Olly Stevens se detiene un momento delante de esas fotos. Mueve la cabeza despacio, y se frota los ojos. Luego tensa la barbilla. Prepara su teléfono para que grabe, y se lo guarda en el bolsillo.

—Hola, señor Marshall —dice en un tono animado.

—¡Oliver! —exclama Jack—. ¿Vienes a ayudar?

—Bueno, ¿podríamos hablar dentro?

Jack se pone en guardia al escucharlo.

—Pues no, podemos hablar aquí —niega—. ¿No ves que estoy ocupado? ¿Qué quieres?

—Vale... He encontrado cierta información y... —Olly aparta a Jack con cuidado de los chicos—. Como nos conocemos, quería comentársela antes de que salga a la luz.

—Antes de que salga a la luz, ¿qué?

Olly respira profundo.

—Lo siento, no hay una forma fácil de decirlo: ¿le condenaron por sexo con menores?

Miedo y odio asoman a los ojos de Jack.

—¡Por qué tú, cabrón...!

—No intento traicionarle... —empieza Olly. No tiene la oportunidad de terminar, ya que Jack, con la velocidad de un hombre de la mitad de su edad, le agarra por el cuello y lo empuja contra la barandilla. Los chicos de la Brigada Marina se echan hacia atrás, sobrepasados por la situación.

—¿¡¡Quién te lo ha dicho!? —suelta furioso Jack—. ¿¡La policía!?

—¡Puedo ayudarle a que se sepa su versión de la historia!

—¡Sois todos igual de cerdos, chismorreando y lanzando acusaciones!

—¡Creo que debería soltarme! —dice Olly, medio estrangulado. Jack le suelta, y de pronto es otra vez viejo y débil.

—¿Cuánto hace que me conoces? —implora en un hilo de voz—. ¿Cuándo he hecho algo indecente con un niño?

—Vale, si podemos ir a hablar dentro... —jadea Olly.

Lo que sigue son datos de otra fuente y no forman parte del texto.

/-- R24, R25, R179: the only faults are FEED_BYTE's, and they are exactly: a write beyond the last cell,
and a drain over a cell that holds no value (the first such cell is named). The fault of a cell that does
not exist is the model's (notes/assumptions/9.md). -/
def Obligations.FaultsAreMissingCells : Prop :=
  ∀ (i : Instr) (s : State) (r : Fault),
    exec i s = .fault r ↔
      (∃ b, i = .feedByte b) ∧ s.st = .ready ∧ s.outstanding = none ∧
      ((s.frameSize ≤ s.len ∧ r = .noSuchCell s.len) ∨
       (s.len + 1 = s.frameSize ∧ ∃ j < s.len, r = .unwrittenCell j ∧ s.buf.read j = none ∧
          ∀ k < j, s.buf.read k ≠ none))

/-- R72, R101: `rx_ready` is 1 exactly when the state is one in which a FEED_BYTE is performed. That a
FEED_BYTE is held exactly where it answers the unchanged state is the model's form of hold
(notes/assumptions/3.md). -/
def Obligations.ReceiveReadyMeansPerformed : Prop :=
  ∀ (b : Byte) (s : State), s.Inv →
    (s.rxReady = false ↔ exec (.feedByte b) s = .next s) ∧
    (s.rxReady = true ↔ ∃ t, exec (.feedByte b) s = .next t ∧ t.index = s.index + 1)

/-! ## RESET, START, STOP, RESTORE -/

/-- R106: RESET sets `len` to 0 and returns OK, in both states; nothing else changes. -/
def Obligations.ResetEmptiesTheLength : Prop :=
  encode .reset = 0x0002#16 ∧
  ∀ s : State, s.outstanding = none →
    exec .reset s = .next { s with
      len := 0, history := s.history ++ [.status s.via .ok], index := s.index + 1 }

/-- R138: RESTORE empties the accumulator's length, keeps the Relay state and returns OK; it is exactly
RESET. -/
def Obligations.RestoreIsExactlyReset : Prop :=
  encode .restore = 0x0005#16 ∧
  (∀ s : State, s.outstanding = none →
    exec .restore s = .next { s with
      len := 0, history := s.history ++ [.status s.via .ok], index := s.index + 1 }) ∧
  (∀ s : State, exec .restore s = exec .reset s)

/-- R130, R132: START in `UNINIT` with the transport connected enters `READY` with `len = 0` and returns
OK; with the transport not connected it returns CONFIGURATION_ERROR and changes no state element. -/
def Obligations.StartSamplesConnected : Prop :=
  encode .start = 0x0003#16 ∧
  ∀ s : State, s.st = .uninit → s.outstanding = none →
    (s.draws.connected = true →
      exec .start s = .next { s with
        st := .ready, len := 0
        history := s.history ++ [.status s.via .ok], index := s.index + 1 }) ∧
    (s.draws.connected = false →
      exec .start s = .next { s with
        history := s.history ++ [.status s.via .configurationError], index := s.index + 1 })

/-- R131: START while `st = READY` is refused: the refusal mark is set and nothing else changes (but the
index, R87). -/
def Obligations.StartInReadyIsRefused : Prop :=
  ∀ s : State, s.st = .ready → s.outstanding = none →
    exec .start s = .next { s with refused := true, index := s.index + 1 }

/-- R135: STOP enters `UNINIT` with `len = 0` and returns OK, from either state; nothing else changes. -/
def Obligations.StopEntersUninit : Prop :=
  encode .stop = 0x0004#16 ∧
  ∀ s : State, s.outstanding = none →
    exec .stop s = .next { s with
      st := .uninit, len := 0
      history := s.history ++ [.status s.via .ok], index := s.index + 1 }

/-- R62, R106, R135, R138: RESET, STOP and RESTORE are idempotent on the block's elements. -/
def Obligations.LengthResetsAreIdempotent : Prop :=
  ∀ (i : Instr) (s t : State), (i = .reset ∨ i = .stop ∨ i = .restore) → exec i s = .next t →
    ∃ u, exec i t = .next u ∧ u.st = t.st ∧ u.len = t.len ∧ u.buf = t.buf ∧
      u.outstanding = t.outstanding ∧ u.refused = t.refused ∧
      delivered u.history = delivered t.history

/-! ## SEND and TEVENT -/

/-- R150, R155: an answered SEND in `READY` writes the frame once, then reports a count below `N` exactly
once with that count, and nothing for a count of `N` or more, and returns OK; the Relay state, the
length and the accumulator are as before, whatever the count. -/
def Obligations.SendWritesAndChecksCount : Prop :=
  encode .send = 0x0006#16 ∧
  ∀ (s : State) (c : Nat),
    s.st = .ready → s.outstanding = none → s.draws.ackCount = some c →
    (countOfBus s.cfg c < s.frameSize →
      exec .send s = .next { s with
        history := s.history ++ [.txWrite (frameOfBus s.cfg s.draws.fiData),
          .report .shortWriteError (countOfBus s.cfg c), .status s.via .ok]
        index := s.index + 1 }) ∧
    (s.frameSize ≤ countOfBus s.cfg c →
      exec .send s = .next { s with
        history := s.history ++ [.txWrite (frameOfBus s.cfg s.draws.fiData), .status s.via .ok]
        index := s.index + 1 })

—¿Y que me pongas trampas para que me incriminen? ¿Eso es lo que quiere la puta de tu jefa?

—Eso ha sido muy fuerte: ¿cómo voy a incriminarle, si usted es inocente?

—Ya, te han enseñado a ser una rata lista, ¿verdad? Fuera. Lárgate, sabandija. ¡Fuera!

Olly sabe cuándo le han vencido. Deja el refugio de la Brigada Marina a medio correr, perdido en sus pensamientos. No se fija que Nige Carter está aparcado cerca, tomando patatas fritas en la cabina de su camioneta. Con la ventanilla bajada y el viento a su favor, ha oído todas y cada una de las palabras.